## TASK
Please reproduce the data below exactly, from the first line through the line containing "else (s.unit i).counter", and leave every later line out.

DATA RECORDS: Begin

/-- 40_timer.md R110, with the store of TWCTL's pseudocode: TWCTL stores the byte; where the unit was disabled and the byte
enables it, the counter takes the reload value at once; nothing else changes. -/
def Obligations.TwctlStoresAndReloadsOnEnable : Prop :=
  ∀ (idx byte : Byte) (i : Unit4) (s : State), s.live = true → idx.toNat = i.val →
    exec (.twctl idx byte) s = .next { s with
      timers := s.timers.set i {
        counter :=
          if (s.unit i).control.getLsbD 7 = false ∧ byte.getLsbD 7 = true then (s.unit i).reload
          else (s.unit i).counter
        reload := (s.unit i).reload
        control := byte } }

/-- 40_timer.md R111: TWRLD stores the reload value and leaves the counter, and all else, alone. -/
def Obligations.TwrldStoresTheReloadOnly : Prop :=
  ∀ (idx : Byte) (half : Half) (i : Unit4) (s : State), s.live = true → idx.toNat = i.val →
    exec (.twrld idx half) s = .next { s with
      timers := s.timers.set i { counter := (s.unit i).counter, reload := half, control := (s.unit i).control } }

/-- 40_timer.md R112: an index of 4 or more raises ConfigurationError with the index and changes nothing else. -/
def Obligations.IndexOutOfRangeIsAConfigurationError : Prop :=
  ∀ (idx byte : Byte) (half : Half) (s : State), s.live = true → 4 ≤ idx.toNat →
    exec (.twctl idx byte) s = .next { s with sched := { s.sched with fault := some (.configurationError idx) } } ∧
    exec (.twrld idx half) s = .next { s with sched := { s.sched with fault := some (.configurationError idx) } }

/-! ## The register bus -/

/-- 41_bus_registers.md R140, R141, R142: what a read returns at each of the nine addresses, for every legal choice of the
addresses; a read changes no state. -/
def Obligations.BusReadReturnsTheLiveRegister : Prop :=
  ∀ s : State, s.live = true → addrsWf s.params = true →
    (∀ i, exec (.busr (cntAddr s.params i)) s =
      .next { s with trace := .busValue (cntAddr s.params i) (s.unit i).counter :: s.trace }) ∧
    (∀ i, exec (.busr (ctlAddr s.params i)) s =
      .next { s with trace := .busValue (ctlAddr s.params i) ((s.unit i).control.zeroExtend 16) :: s.trace }) ∧
    exec (.busr s.params.ifAddr) s = .next { s with trace := .busValue s.params.ifAddr s.ifr :: s.trace }

/-- 41_bus_registers.md R143, R144, R145: a write at a counter address stores the reload, a write at a control address is
TWCTL of the low byte, a write at `IF` is a plain store. -/
def Obligations.BusWriteRoutesToTheTimerOperations : Prop :=
  ∀ (v : Half) (s : State), s.live = true → addrsWf s.params = true →
    (∀ i : Unit4, exec (.busw v (cntAddr s.params i)) s =
      .next { s with timers := s.timers.set i { s.unit i with reload := v } }) ∧
    (∀ i : Unit4, exec (.busw v (ctlAddr s.params i)) s =
      exec (.twctl (BitVec.ofNat 8 i.val) (v.truncate 8)) s) ∧
    exec (.busw v s.params.ifAddr) s = .next { s with ifr := v }

/-- 41_bus_registers.md R146: at any other address a read or a write raises UnmodelledAccess with the address and changes
nothing else. -/
def Obligations.OtherAddressesAreUnmodelled : Prop :=
  ∀ (v : Half) (a : Word) (s : State), s.live = true →
    (∀ i, a ≠ cntAddr s.params i) → (∀ i, a ≠ ctlAddr s.params i) → a ≠ s.params.ifAddr →
    exec (.busr a) s = .next { s with sched := { s.sched with fault := some (.unmodelledAccess a) } } ∧
    exec (.busw v a) s = .next { s with sched := { s.sched with fault := some (.unmodelledAccess a) } }

/-- The nine BUSR rows of the opcode table (30_encoding.md R71): each is the read at its address, in every state and for
every choice of the parameters, a moved or unmapped register included (log 8); at the default addresses each returns its
register. -/
def Obligations.BusReadRowsReturnTheirRegister : Prop :=
  (∀ s : State,
    exec .busrTm0cnt s = exec (.busr 0x04000100) s ∧
    exec .busrTm1cnt s = exec (.busr 0x04000104) s ∧
    exec .busrTm2cnt s = exec (.busr 0x04000108) s ∧
    exec .busrTm3cnt s = exec (.busr 0x0400010C) s ∧
    exec .busrTm0ctl s = exec (.busr 0x04000102) s ∧
    exec .busrTm1ctl s = exec (.busr 0x04000106) s ∧
    exec .busrTm2ctl s = exec (.busr 0x0400010A) s ∧
    exec .busrTm3ctl s = exec (.busr 0x0400010E) s ∧
    exec .busrIf s = exec (.busr 0x04000202) s) ∧
  ∀ s : State, s.live = true → Reference.DefaultAddresses s →
    exec .busrTm0cnt s = .next { s with trace := .busValue 0x04000100 s.timers[0].counter :: s.trace } ∧
    exec .busrTm1cnt s = .next { s with trace := .busValue 0x04000104 s.timers[1].counter :: s.trace } ∧
    exec .busrTm2cnt s = .next { s with trace := .busValue 0x04000108 s.timers[2].counter :: s.trace } ∧
    exec .busrTm3cnt s = .next { s with trace := .busValue 0x0400010C s.timers[3].counter :: s.trace } ∧
    exec .busrTm0ctl s = .next { s with trace := .busValue 0x04000102 (s.timers[0].control.zeroExtend 16) :: s.trace } ∧
    exec .busrTm1ctl s = .next { s with trace := .busValue 0x04000106 (s.timers[1].control.zeroExtend 16) :: s.trace } ∧
    exec .busrTm2ctl s = .next { s with trace := .busValue 0x0400010A (s.timers[2].control.zeroExtend 16) :: s.trace } ∧
    exec .busrTm3ctl s = .next { s with trace := .busValue 0x0400010E (s.timers[3].control.zeroExtend 16) :: s.trace } ∧
    exec .busrIf s = .next { s with trace := .busValue 0x04000202 s.ifr :: s.trace }

/-- The nine BUSW rows of the opcode table (30_encoding.md R71): each is the write at its address, in every state and for
every choice of the parameters, a moved or unmapped register included (log 8); at the default addresses a counter row
stores the reload, a control row is TWCTL of the low byte, the `IF` row is a plain store. -/
def Obligations.BusWriteRowsWriteTheirRegister : Prop :=
  (∀ (v : Half) (s : State),
    exec (.buswTm0cnt v) s = exec (.busw v 0x04000100) s ∧
    exec (.buswTm1cnt v) s = exec (.busw v 0x04000104) s ∧
    exec (.buswTm2cnt v) s = exec (.busw v 0x04000108) s ∧
    exec (.buswTm3cnt v) s = exec (.busw v 0x0400010C) s ∧
    exec (.buswTm0ctl v) s = exec (.busw v 0x04000102) s ∧
    exec (.buswTm1ctl v) s = exec (.busw v 0x04000106) s ∧
    exec (.buswTm2ctl v) s = exec (.busw v 0x0400010A) s ∧
    exec (.buswTm3ctl v) s = exec (.busw v 0x0400010E) s ∧
    exec (.buswIf v) s = exec (.busw v 0x04000202) s) ∧
  ∀ (v : Half) (s : State), s.live = true → Reference.DefaultAddresses s →
    exec (.buswTm0cnt v) s = .next { s with timers := s.timers.set 0 { s.timers[0] with reload := v } } ∧
    exec (.buswTm1cnt v) s = .next { s with timers := s.timers.set 1 { s.timers[1] with reload := v } } ∧
    exec (.buswTm2cnt v) s = .next { s with timers := s.timers.set 2 { s.timers[2] with reload := v } } ∧
    exec (.buswTm3cnt v) s = .next { s with timers := s.timers.set 3 { s.timers[3] with reload := v } } ∧
    exec (.buswTm0ctl v) s = .next (writeControl 0 (v.truncate 8) s) ∧
    exec (.buswTm1ctl v) s = .next (writeControl 1 (v.truncate 8) s) ∧
    exec (.buswTm2ctl v) s = .next (writeControl 2 (v.truncate 8) s) ∧
    exec (.buswTm3ctl v) s = .next (writeControl 3 (v.truncate 8) s) ∧
    exec (.buswIf v) s = .next { s with ifr := v }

DATA RECORDS: End

## ANSWER AREA
/-- 40_timer.md R110, with the store of TWCTL's pseudocode: TWCTL stores the byte; where the unit was disabled and the byte
enables it, the counter takes the reload value at once; nothing else changes. -/
def Obligations.TwctlStoresAndReloadsOnEnable : Prop :=
  ∀ (idx byte : Byte) (i : Unit4) (s : State), s.live = true → idx.toNat = i.val →
    exec (.twctl idx byte) s = .next { s with
      timers := s.timers.set i {
        counter :=
          if (s.unit i).control.getLsbD 7 = false ∧ byte.getLsbD 7 = true then (s.unit i).reload
          else (s.unit i).counter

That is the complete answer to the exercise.